# [What the task asks]
The answer is a stretch of the material below, returned exactly: the line containing "outside it run in step. -/", the line containing "h) := by rw", and all lines between.

# [Data]
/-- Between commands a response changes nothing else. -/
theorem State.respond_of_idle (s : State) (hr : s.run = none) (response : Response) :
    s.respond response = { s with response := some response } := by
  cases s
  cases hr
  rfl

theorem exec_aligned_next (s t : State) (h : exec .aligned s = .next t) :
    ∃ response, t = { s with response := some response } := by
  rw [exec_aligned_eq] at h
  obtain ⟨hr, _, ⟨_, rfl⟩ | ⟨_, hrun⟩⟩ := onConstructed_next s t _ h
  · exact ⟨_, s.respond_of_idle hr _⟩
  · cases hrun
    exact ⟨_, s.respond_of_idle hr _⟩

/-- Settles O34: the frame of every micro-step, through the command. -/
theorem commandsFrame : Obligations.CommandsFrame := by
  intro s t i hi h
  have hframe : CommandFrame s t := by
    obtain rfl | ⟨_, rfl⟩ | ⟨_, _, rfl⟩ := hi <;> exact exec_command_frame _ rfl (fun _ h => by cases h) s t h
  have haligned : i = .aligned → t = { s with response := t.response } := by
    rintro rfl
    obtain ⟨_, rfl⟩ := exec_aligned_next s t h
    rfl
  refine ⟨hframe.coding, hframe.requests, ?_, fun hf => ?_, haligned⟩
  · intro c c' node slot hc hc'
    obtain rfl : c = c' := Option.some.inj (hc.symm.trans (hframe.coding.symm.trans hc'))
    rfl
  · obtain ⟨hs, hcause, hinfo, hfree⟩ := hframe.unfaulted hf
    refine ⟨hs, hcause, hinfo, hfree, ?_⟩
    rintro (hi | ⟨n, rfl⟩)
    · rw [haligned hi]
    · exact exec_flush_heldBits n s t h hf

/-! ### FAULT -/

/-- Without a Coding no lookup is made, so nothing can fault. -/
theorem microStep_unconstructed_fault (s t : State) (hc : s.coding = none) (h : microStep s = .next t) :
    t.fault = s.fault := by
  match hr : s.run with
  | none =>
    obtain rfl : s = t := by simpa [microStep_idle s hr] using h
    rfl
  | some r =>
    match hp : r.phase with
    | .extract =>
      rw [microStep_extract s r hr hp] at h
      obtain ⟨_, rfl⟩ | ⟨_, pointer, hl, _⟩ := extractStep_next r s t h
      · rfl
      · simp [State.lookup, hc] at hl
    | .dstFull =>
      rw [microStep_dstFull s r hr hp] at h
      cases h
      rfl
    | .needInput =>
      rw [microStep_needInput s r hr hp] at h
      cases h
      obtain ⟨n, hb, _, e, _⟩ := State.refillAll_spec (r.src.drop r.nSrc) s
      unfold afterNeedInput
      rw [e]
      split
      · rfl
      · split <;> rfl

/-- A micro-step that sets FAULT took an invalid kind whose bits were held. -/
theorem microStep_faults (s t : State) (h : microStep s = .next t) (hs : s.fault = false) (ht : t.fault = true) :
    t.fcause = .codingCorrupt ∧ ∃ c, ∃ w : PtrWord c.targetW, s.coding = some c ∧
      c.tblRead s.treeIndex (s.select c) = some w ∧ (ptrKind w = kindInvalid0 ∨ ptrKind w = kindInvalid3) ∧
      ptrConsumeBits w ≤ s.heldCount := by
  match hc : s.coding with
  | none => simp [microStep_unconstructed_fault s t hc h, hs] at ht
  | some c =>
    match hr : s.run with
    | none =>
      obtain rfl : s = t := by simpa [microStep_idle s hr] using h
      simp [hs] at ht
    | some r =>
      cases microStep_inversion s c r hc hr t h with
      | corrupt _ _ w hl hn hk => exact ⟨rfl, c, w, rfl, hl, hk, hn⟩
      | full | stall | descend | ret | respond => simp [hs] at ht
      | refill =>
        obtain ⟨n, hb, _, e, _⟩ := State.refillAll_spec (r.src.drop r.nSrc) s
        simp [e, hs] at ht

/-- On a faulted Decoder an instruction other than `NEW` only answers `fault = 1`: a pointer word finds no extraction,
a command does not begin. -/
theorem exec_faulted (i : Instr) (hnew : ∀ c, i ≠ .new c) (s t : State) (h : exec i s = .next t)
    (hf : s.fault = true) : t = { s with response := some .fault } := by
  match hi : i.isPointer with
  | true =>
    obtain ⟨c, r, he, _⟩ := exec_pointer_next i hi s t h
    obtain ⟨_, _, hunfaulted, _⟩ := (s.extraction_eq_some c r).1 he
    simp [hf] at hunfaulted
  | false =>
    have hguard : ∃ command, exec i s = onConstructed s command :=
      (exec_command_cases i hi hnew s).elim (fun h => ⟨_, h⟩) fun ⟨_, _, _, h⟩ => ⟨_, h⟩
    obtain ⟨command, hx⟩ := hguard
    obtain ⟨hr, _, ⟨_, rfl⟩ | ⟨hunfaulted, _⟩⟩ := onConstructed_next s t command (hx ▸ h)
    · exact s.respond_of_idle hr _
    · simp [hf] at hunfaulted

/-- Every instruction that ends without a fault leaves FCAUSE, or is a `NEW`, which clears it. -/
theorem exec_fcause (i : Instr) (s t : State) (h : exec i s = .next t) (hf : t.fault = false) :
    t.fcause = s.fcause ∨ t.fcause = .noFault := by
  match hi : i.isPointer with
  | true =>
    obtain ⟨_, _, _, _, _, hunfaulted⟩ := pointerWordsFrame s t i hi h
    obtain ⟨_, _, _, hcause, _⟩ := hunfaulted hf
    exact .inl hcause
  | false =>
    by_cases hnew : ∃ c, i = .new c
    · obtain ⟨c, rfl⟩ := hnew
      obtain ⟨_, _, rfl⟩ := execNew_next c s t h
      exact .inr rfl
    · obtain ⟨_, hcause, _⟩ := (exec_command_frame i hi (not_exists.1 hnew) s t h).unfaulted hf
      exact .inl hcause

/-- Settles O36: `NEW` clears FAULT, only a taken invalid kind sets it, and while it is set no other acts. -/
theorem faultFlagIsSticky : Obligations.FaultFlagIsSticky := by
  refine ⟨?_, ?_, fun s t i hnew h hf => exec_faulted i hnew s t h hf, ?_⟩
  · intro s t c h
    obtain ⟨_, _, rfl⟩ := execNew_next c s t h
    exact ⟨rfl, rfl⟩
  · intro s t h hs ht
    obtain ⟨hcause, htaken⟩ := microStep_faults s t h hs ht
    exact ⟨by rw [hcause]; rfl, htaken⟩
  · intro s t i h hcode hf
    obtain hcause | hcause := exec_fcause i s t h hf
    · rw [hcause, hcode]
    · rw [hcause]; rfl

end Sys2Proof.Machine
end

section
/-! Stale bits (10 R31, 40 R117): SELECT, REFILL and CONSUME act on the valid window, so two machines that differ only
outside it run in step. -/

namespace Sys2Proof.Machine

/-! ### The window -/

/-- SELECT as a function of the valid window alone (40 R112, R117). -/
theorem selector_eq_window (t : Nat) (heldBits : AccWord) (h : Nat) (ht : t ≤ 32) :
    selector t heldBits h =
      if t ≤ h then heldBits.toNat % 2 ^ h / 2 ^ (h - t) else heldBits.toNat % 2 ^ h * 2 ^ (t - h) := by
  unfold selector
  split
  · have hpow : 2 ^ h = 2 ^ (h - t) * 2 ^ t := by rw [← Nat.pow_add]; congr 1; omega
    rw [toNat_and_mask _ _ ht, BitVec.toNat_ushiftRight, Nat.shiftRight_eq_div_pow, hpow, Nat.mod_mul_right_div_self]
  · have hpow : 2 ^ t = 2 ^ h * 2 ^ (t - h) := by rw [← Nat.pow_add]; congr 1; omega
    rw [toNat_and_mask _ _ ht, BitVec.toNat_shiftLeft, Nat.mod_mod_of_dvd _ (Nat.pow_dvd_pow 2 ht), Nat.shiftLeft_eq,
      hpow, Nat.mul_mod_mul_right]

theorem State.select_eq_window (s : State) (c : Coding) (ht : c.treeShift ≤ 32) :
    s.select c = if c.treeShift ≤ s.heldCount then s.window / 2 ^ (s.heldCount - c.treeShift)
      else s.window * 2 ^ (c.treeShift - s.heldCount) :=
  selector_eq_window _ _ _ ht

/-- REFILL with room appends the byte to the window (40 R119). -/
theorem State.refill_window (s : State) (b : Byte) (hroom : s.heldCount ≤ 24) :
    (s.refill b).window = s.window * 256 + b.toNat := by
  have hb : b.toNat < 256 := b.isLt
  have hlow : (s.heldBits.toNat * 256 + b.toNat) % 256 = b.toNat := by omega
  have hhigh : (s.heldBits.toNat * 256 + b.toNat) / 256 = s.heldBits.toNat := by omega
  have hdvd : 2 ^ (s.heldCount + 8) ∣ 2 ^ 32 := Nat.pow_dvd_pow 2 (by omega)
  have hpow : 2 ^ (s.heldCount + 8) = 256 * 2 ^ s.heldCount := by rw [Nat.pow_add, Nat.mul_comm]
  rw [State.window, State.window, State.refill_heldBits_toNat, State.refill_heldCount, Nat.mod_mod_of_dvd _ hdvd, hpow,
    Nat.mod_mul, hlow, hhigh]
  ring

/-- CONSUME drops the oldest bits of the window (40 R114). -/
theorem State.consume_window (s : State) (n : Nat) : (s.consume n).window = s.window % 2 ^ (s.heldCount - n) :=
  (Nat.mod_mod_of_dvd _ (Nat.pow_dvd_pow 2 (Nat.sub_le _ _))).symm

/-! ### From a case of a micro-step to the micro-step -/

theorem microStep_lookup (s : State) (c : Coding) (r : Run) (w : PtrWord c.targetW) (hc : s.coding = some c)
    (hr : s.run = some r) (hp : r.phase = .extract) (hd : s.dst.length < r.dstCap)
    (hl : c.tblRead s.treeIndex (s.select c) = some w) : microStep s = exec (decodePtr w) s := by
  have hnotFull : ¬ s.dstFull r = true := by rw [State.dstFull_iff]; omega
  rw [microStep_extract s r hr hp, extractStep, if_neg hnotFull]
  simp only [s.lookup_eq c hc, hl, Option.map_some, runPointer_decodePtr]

==

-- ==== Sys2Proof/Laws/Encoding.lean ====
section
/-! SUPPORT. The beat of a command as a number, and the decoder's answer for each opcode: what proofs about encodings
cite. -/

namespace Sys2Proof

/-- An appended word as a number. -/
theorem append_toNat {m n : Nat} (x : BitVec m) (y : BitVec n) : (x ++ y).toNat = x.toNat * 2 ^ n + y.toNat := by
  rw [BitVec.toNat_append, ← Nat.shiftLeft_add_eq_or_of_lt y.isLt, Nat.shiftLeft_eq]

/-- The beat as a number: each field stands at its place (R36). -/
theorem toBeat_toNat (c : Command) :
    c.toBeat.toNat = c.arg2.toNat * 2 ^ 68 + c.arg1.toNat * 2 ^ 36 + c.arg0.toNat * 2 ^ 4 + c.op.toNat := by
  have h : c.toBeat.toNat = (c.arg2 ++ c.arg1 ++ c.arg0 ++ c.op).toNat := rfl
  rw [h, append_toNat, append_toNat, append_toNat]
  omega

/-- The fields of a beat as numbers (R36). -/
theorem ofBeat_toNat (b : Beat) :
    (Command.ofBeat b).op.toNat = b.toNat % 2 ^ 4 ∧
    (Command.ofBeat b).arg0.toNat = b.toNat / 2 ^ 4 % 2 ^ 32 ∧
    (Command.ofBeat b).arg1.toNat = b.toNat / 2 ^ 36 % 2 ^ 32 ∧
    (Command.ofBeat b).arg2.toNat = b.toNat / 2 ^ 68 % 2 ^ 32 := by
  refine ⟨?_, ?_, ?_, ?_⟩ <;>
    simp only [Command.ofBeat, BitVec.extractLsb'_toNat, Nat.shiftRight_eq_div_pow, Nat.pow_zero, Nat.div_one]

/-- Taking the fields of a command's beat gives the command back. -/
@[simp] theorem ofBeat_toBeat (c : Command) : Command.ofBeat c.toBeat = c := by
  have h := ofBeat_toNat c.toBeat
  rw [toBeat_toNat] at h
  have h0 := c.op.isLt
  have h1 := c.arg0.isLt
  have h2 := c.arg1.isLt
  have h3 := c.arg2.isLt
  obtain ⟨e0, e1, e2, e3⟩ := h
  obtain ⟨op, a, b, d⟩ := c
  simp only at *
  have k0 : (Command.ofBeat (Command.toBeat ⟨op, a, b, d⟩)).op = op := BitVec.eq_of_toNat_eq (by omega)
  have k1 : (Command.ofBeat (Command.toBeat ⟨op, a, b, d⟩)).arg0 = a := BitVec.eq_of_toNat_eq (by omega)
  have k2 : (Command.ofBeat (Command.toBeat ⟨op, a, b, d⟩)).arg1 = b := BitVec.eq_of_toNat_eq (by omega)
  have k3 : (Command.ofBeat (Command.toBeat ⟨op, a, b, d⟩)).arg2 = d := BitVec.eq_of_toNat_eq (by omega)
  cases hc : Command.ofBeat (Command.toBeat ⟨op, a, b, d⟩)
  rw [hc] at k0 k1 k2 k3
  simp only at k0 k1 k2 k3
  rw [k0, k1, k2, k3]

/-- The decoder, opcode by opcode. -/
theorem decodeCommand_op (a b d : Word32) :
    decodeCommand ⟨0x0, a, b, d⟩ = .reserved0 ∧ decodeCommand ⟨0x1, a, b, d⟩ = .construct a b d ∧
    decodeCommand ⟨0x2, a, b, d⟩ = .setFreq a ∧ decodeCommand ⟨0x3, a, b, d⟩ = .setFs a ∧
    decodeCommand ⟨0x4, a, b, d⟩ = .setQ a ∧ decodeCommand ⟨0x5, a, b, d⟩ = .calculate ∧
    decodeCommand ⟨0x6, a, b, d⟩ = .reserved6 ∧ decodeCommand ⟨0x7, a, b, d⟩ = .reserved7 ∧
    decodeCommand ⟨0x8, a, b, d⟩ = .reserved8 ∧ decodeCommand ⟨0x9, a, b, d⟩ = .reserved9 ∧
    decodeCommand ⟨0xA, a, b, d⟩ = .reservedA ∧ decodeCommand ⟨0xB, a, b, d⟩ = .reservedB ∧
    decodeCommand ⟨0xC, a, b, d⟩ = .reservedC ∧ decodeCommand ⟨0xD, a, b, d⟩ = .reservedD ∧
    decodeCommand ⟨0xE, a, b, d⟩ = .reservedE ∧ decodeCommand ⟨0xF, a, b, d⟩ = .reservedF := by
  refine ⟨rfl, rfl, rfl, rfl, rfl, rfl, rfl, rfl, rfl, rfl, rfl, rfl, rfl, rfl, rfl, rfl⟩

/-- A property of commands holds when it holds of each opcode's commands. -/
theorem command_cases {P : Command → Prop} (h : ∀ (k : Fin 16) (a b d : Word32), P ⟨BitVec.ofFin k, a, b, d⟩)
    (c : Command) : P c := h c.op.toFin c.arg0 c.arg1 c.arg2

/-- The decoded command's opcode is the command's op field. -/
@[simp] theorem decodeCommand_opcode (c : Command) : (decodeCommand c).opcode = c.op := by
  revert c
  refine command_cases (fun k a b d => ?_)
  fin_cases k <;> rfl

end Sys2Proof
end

---

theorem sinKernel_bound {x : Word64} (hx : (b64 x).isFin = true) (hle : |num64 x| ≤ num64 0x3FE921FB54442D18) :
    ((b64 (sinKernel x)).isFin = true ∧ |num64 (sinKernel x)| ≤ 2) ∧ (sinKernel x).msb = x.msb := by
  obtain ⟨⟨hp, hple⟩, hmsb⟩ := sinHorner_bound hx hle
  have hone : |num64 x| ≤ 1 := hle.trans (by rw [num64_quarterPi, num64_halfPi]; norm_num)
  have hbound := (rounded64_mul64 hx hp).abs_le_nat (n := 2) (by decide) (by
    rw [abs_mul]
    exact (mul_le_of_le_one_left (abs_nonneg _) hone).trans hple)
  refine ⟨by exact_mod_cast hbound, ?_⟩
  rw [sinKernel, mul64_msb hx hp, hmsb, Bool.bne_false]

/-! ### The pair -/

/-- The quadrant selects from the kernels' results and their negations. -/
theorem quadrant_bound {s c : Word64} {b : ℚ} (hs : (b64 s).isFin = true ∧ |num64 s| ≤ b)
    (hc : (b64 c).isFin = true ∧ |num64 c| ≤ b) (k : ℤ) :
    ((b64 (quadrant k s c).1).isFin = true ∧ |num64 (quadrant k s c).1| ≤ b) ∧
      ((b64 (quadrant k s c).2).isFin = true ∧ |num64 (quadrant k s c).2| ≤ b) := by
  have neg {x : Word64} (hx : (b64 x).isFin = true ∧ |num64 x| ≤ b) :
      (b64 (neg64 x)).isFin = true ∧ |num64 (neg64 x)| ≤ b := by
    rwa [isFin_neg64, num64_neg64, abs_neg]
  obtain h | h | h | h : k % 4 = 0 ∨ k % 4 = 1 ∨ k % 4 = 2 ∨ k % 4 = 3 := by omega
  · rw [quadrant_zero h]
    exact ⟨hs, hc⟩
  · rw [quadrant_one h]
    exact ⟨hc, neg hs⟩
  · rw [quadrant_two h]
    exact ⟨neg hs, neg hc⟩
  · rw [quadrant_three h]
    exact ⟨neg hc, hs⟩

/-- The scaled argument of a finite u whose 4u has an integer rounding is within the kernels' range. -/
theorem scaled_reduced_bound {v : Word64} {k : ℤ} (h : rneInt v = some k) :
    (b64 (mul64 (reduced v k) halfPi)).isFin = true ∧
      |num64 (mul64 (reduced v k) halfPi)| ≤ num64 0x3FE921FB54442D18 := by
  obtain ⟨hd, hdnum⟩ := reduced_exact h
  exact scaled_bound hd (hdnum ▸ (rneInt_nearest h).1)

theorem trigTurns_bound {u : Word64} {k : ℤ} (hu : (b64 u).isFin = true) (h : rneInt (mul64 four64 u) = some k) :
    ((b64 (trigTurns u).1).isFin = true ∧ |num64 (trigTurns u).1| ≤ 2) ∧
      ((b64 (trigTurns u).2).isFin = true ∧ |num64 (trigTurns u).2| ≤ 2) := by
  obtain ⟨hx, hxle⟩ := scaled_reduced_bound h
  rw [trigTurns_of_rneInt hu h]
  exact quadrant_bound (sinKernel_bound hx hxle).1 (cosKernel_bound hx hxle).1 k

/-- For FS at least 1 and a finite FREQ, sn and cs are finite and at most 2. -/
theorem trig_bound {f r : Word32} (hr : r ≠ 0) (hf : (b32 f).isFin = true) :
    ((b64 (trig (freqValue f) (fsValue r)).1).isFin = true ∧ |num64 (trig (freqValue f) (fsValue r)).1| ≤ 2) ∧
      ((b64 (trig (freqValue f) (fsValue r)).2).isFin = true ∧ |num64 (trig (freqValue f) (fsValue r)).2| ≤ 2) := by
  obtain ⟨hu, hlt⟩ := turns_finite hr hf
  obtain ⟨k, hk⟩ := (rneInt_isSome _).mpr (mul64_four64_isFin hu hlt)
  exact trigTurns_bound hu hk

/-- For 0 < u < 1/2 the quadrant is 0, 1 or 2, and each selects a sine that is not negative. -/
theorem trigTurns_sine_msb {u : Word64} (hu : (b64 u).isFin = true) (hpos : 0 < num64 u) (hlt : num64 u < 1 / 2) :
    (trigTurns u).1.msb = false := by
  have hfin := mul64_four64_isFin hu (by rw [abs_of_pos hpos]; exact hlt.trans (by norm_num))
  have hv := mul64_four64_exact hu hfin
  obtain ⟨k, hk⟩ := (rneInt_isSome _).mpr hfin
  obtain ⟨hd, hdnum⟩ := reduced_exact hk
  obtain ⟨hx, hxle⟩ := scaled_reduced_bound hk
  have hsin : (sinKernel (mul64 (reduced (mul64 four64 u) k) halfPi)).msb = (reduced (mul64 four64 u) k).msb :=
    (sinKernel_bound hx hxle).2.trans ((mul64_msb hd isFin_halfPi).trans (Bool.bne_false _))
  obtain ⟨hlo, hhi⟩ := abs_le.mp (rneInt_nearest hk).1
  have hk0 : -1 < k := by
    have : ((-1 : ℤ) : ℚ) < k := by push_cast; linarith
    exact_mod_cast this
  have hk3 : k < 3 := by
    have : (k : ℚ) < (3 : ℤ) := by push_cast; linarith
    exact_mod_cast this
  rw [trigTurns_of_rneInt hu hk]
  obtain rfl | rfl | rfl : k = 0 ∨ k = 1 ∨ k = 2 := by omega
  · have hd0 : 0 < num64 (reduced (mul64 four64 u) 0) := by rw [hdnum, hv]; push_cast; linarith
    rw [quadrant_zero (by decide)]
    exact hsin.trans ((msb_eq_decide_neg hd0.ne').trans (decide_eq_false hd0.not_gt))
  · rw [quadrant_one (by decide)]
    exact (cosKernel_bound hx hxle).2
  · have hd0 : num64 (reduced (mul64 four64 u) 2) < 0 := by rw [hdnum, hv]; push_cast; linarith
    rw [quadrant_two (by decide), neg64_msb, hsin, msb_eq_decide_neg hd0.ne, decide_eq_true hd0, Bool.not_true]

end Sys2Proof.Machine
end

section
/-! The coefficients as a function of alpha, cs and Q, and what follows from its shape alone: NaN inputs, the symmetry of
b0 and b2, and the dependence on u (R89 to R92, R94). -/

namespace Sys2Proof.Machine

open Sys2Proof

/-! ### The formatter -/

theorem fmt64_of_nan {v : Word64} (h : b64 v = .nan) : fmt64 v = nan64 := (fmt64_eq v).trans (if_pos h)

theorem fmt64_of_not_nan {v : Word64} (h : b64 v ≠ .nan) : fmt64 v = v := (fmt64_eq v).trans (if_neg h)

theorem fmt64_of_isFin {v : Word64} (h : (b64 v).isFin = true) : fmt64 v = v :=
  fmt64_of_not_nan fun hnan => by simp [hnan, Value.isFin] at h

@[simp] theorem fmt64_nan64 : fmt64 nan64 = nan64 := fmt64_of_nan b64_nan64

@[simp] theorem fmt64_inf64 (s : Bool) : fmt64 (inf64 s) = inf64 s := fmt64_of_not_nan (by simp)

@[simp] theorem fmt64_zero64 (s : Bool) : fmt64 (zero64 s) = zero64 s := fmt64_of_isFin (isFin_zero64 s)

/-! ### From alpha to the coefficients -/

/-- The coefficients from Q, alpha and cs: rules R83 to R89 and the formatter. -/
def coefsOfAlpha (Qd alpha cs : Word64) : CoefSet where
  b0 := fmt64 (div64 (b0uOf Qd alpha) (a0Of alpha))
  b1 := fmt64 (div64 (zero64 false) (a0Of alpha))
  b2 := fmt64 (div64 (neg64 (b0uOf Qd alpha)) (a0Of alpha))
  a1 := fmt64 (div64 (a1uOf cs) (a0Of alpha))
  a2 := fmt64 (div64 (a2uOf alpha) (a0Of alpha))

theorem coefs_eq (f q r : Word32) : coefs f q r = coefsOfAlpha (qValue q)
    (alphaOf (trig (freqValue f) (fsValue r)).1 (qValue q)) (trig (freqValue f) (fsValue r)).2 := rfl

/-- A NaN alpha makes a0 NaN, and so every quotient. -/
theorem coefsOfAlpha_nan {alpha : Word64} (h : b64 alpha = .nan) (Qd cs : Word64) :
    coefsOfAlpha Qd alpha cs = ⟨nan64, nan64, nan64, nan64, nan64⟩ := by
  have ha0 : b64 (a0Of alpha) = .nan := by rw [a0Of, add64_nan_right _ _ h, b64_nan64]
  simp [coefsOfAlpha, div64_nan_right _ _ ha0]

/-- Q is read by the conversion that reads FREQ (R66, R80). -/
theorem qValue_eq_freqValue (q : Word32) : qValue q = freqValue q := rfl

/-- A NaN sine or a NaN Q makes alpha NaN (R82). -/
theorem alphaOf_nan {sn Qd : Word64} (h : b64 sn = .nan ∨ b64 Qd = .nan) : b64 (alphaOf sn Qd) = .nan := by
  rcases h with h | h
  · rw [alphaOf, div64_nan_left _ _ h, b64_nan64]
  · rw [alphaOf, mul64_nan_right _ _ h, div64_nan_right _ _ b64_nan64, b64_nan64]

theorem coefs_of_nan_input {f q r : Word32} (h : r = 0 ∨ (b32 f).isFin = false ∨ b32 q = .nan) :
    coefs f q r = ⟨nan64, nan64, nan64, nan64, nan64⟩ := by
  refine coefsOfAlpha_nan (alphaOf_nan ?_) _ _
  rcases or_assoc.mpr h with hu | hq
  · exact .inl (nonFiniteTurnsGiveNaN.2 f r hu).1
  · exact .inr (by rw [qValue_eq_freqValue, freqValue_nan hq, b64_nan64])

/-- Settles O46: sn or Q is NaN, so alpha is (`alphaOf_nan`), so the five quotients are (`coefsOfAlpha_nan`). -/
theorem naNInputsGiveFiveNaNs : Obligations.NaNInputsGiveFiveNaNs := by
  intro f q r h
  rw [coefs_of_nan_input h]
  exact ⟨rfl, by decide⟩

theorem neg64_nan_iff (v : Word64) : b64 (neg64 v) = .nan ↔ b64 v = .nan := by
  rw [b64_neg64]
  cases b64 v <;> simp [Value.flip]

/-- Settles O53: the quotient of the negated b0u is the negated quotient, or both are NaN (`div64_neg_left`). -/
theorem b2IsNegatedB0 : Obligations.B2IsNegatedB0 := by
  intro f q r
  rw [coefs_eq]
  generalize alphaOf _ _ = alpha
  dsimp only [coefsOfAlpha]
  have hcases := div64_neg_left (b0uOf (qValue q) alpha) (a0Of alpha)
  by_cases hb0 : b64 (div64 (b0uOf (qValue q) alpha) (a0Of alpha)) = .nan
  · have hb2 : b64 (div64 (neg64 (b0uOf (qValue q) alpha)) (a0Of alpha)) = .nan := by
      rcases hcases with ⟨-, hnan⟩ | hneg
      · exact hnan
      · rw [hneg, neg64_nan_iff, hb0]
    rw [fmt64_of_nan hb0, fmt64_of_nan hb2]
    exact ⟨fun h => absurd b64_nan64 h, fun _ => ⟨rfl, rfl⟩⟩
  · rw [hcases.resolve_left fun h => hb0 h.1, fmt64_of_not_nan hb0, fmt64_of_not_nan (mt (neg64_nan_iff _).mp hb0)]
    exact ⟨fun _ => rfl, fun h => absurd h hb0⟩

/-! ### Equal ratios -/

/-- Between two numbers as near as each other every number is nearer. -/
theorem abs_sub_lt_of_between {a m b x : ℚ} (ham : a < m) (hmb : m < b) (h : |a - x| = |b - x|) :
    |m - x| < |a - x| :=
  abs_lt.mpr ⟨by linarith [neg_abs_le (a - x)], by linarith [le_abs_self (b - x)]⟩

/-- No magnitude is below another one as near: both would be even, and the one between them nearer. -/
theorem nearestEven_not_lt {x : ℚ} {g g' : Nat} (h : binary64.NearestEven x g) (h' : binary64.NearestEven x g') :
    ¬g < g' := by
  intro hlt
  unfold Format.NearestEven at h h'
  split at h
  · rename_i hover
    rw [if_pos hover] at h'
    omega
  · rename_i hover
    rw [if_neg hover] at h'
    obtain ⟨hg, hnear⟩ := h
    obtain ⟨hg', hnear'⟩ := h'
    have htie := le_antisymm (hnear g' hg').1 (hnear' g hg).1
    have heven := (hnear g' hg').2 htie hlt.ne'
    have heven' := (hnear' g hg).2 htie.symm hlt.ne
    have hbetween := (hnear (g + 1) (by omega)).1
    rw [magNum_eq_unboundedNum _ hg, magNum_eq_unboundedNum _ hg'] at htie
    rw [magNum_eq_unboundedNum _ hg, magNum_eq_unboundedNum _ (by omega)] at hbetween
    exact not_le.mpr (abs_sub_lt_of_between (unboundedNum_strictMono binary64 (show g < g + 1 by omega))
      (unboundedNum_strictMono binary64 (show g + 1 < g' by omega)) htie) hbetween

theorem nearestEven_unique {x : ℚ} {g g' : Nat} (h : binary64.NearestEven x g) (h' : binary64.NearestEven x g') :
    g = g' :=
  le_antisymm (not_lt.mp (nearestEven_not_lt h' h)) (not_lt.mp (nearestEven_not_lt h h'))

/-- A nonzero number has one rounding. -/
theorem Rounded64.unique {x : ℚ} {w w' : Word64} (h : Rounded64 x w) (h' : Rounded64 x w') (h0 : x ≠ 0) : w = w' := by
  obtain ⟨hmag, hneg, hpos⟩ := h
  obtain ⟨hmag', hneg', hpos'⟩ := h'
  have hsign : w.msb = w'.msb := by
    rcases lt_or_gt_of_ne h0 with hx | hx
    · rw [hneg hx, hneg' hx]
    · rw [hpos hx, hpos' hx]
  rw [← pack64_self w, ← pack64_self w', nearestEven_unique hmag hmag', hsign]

# [Response to this task]
outside it run in step. -/

namespace Sys2Proof.Machine

/-! ### The window -/

/-- SELECT as a function of the valid window alone (40 R112, R117). -/
theorem selector_eq_window (t : Nat) (heldBits : AccWord) (h : Nat) (ht : t ≤ 32) :
    selector t heldBits h =
      if t ≤ h then heldBits.toNat % 2 ^ h / 2 ^ (h - t) else heldBits.toNat % 2 ^ h * 2 ^ (t - h) := by
  unfold selector
  split
  · have hpow : 2 ^ h = 2 ^ (h - t) * 2 ^ t := by rw [← Nat.pow_add]; congr 1; omega
    rw [toNat_and_mask _ _ ht, BitVec.toNat_ushiftRight, Nat.shiftRight_eq_div_pow, hpow, Nat.mod_mul_right_div_self]
  · have hpow : 2 ^ t = 2 ^ h * 2 ^ (t - h) := by rw [← Nat.pow_add]; congr 1; omega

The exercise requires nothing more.